In 1973-1974 he worked on regulation of hepatic protein synthesis at the Clinical Research Centre, Harrow, UK as the Nuffield Travelling Fellow for Australia in the Medical Sciences.
He was appointed Senior Lecturer in 1975 and subsequently Associate Professor in Medical Biochemistry from 1979 to 1988 at the University of Queensland with research interests in cobalamin metabolism, hepatic drug metabolism and auto-immune hepatitis. He was appointed Director of the Clinical Research Centre, Royal Brisbane Hospital Foundation and Professor at the University of Queensland from 1987-2002. On returning from England in 1974 Cooksley had an NHMRC grant and when he went to renew it, the Chairman (an RACP Fellow) read out one of the referee's reports and said "if Dr. Cooksley continues to work in this area he is not just wasting his time he is wasting his life". His Head of Dept said "you must work on the most important problem in your discipline". Cooksley decided that was hepatitis B, but not many at that time was working in hepatitis B. However, he went to the National Institutes of Health, Bethesda, Maryland in 1981 on sabbatical leave which was one of the few places researching hep B. He subsequently was involved in research on the immunopathology of chronic hepatitis B and chronic hepatitis C and enjoyed an international reputation on chronic hepatitis. He was Convenor of 3rd International Meeting on Hepatitis C and Related Viruses, 5th International Meeting on Hepatitis D and 7th International Meeting on Hepatitis C and was Chairman of the Steering Committee on the Control of Infectious Diseases in Asia.

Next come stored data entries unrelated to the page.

-- ==== Sys2Proof/Machine/PkgTypes.lean ====
section
/-! DEFINITION. The objects a package holds outside its cores, as plain data: contexts, kernels, graphs, tasks, queues,
copy commands, tile pools, lineage, barriers' engine state, links, collective groups and the device's own records. -/

namespace Sys2Proof.Machine

/-- Context states (Table 18-1). -/
inductive CtxState where
  | free | ready | running | draining | shelved | spilled | trapped | dead
  deriving DecidableEq, Repr

/-- Where the core state of a context is: nowhere yet (the zero state of R405), on the partition's cores, on the shelf, or
in its spill area. -/
inductive Where where
  | zero | cores | shelf | spill
  deriving DecidableEq, Repr

/-- Kernel slot states (Table 4-2). -/
inductive KState where
  | absent | loaded | verified | bound | retired
  deriving DecidableEq, Repr

/-- A kernel slot (R98): state, physical address and length of its image, bound set, and VSTAT: the number of the first
failing check of R99, 0 when none. -/
structure KSlot where
  st : KState
  image : Nat
  ilen : Nat
  bound : List Nat
  vstat : Nat
  deriving DecidableEq, Repr

/-- Task states (Table 13-4). -/
inductive TaskState where
  | waiting | ready | claimed | running | done | abandoned | rebuild
  deriving DecidableEq, Repr

/-- Group states (Table 14-2). -/
inductive GroupState where
  | forming | resident | running | disbanded
  deriving DecidableEq, Repr

/-- A group barrier (R300): phase, members arrived in the current phase and held for the next, broken. -/
structure GBar where
  phase : Nat
  arr : List Nat
  narr : List Nat
  broken : Bool
  deriving DecidableEq, Repr

/-- The group of a task with GANG above 1 (R345, R346): its state, its members' physical cores in member order, its
barriers. -/
structure Group where
  st : GroupState
  members : List Nat
  bars : List (Nat × GBar)
  deriving DecidableEq, Repr

/-- Where a task's successors are listed: a list in memory (R324), or handles fixed at launch (R329). -/
inductive Succ where
  | ptr (p : Nat)
  | list (hs : List Nat)
  deriving DecidableEq, Repr

/-- Where a task came from: a launch of a graph slot, SPAWN through a task queue (with its ticket, and whether the scheduler
has taken it), SPAWN through a queue whose slots have been discarded before the scheduler took them (R313), or the coppice unit. -/
inductive Origin where
  | launch (slot num : Nat)
  | queue (q ticket : Nat) (taken : Bool)
  | discarded
  | rebuild
  deriving DecidableEq, Repr

/-- A task of the dependency table (R322, R330): its record, its state, the die it is placed on, its pool ticket and raised
priority, the cores it holds (physical, logical), the members that have ended, the abandon bit, the versions its core tasks
sealed (pool, slot, version), the ordinals of its TALLOCs per pool and slot (R385), the number of AREDOs each member has issued, its group. -/
structure Task where
  ctx : Nat
  st : TaskState
  kslot : Nat
  prio : Nat
  gang : Nat
  ctrl : Nat
  join : Nat
  lid : Nat
  frame : Nat
  succ : Succ
  tiles : List Nat
  origin : Origin
  die : Nat
  ticket : Nat
  level : Nat
  cores : List (Nat × Nat)
  started : List Nat
  ended : List Nat
  aband : Bool
  sealed : List (Nat × Nat × Nat)
  allocs : List (Nat × Nat × Nat)
  aredos : List (Nat × Nat)
  group : Option Group
  deriving DecidableEq, Repr

/-- A record of a graph image (R325): CTRL, JOIN, the task id, the frame pointer, the task ids of its list, its tiles. -/
structure GRec where
  ctrl : Nat
  join : Nat
  id : Nat
  frame : Nat
  succ : List Nat
  tiles : List Nat
  deriving DecidableEq, Repr

/-- An accepted launch (R328, R329): its patches, the entries it reserved, and whether it has started. -/
structure Launch where
  patches : List (Nat × Nat)
  entries : List Nat
  started : Bool
  deriving DecidableEq, Repr

/-- A graph slot (R326). -/
structure Graph where
  ctx : Nat
  paramp : Nat
  psize : Nat
  recs : List GRec
  launches : List Launch
  deriving DecidableEq, Repr

/-- A ready pool of one partition on one die (R333): gleaning count, next ticket, the claimed gang of each context whose cores are not all
held, and the tasks it holds as (level, ticket, dependency entry). -/
structure RPool where
  gc : Nat
  next : Nat
  claimed : List Nat
  tasks : List (Nat × Nat × Nat)
  deriving DecidableEq, Repr

/-- A device-memory queue (Table 12-3): its descriptor, the task that claimed or took each ticket still open (R315), and
the cores whose words wait to claim and to take, in order of arrival. -/
structure Queue where
  st : RingState
  kind : Nat
  logn : Nat
  slotsz : Nat
  ctx : Nat
  base : Nat
  tagp : Nat
  t : Nat
  h : Nat
  q : Nat
  claims : List (Nat × Nat)
  takes : List (Nat × Nat)
  waitC : List Nat
  waitT : List Nat
  deriving DecidableEq, Repr

/-- A copy handle (Table 16-1); `vbase` is the generic pointer the range was given by, and `segs` its physical range. -/
structure Handle where
  kind : Nat
  v : Bool
  w : Bool
  d : Bool
  t : Bool
  member : Nat
  dev : Nat
  base : Nat
  len : Nat
  vbase : Nat
  segs : List Seg
  deriving DecidableEq, Repr

/-- Transfer states (Table 16-4); ACKED and FAULTED transfers have left the queue. -/
inductive XState where
  | queued | issued | landed
  deriving DecidableEq, Repr

/-- One side of a copy after its handle is resolved: a physical range, a core's W-buffer or A-buffer, or a device's
exported window. -/
inductive XEnd where
  | phys (segs : List Seg)
  | wbuf (core base : Nat)
  | abuf (core base : Nat)
  | remote (dev base : Nat)
  deriving DecidableEq, Repr

/-- What a copy command moves (R369, R390): bytes of a source, a fill pattern, or a checkpoint: whether it is sent as well, the
pointer of its image, its identifier, its listed versions as (handle, version), the records of the context as at issue. -/
inductive XKind where
  | copy (src : XEnd)
  | fill (pat : Nat)
  | ckpt (send : Bool) (dest ckid : Nat) (vers : List (Nat × Nat)) (recs : List Byte)
  deriving DecidableEq, Repr

/-- A copy command of a queue (R368 to R372): its TLX number, the die whose engine runs it, the issuing core, its destination, the
address its 64-byte granules are counted from, its rows as (source offset, destination offset), bytes per row, the handles it names,
W-buffer format, bound, the barrier that DPHB named for its writes to D pages with the phase a later PHMARK has named for them, the
version each granule it writes was admitted to (empty outside tile pools), the sync address of BARP with the byte count, the flag
pointer, and whether a checkpoint sent has been acknowledged (for a checkpoint, `bytes` is 1 once its image is written). -/
structure Xfer where
  num : Nat
  die : Nat
  core : Nat
  st : XState
  kind : XKind
  dst : XEnd
  gbase : Nat
  rows : List (Nat × Nat)
  rowb : Nat
  handles : List Nat
  fmt : Nat
  bnd : W32
  dbar : Option Nat
  dphase : Option Nat
  tags : List (Option VerTag)
  bar : Option Nat
  bytes : Nat
  flag : Nat
  ftag : Option VerTag
  acked : Bool
  deriving DecidableEq, Repr

/-- A copy queue of a context (R267, R371): numbers issued, commands not yet complete, and XSTAT's fields. -/
structure CopyQ where
  issued : Nat
  cmds : List Xfer
  flt : Bool
  lastf : Nat
  deriving DecidableEq, Repr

Cooksley’s major research interests were in pathogenesis and treatment of chronic hepatitis. He has more than 200 publications in the international literature, gave numerous oral presentations at scientific meetings and has given over 170 invited lectures at international and national meetings. His publications have been cited more than 12,000 times in the international literature.
On his retirement he was appointed Emeritus Professor at The University of Queensland.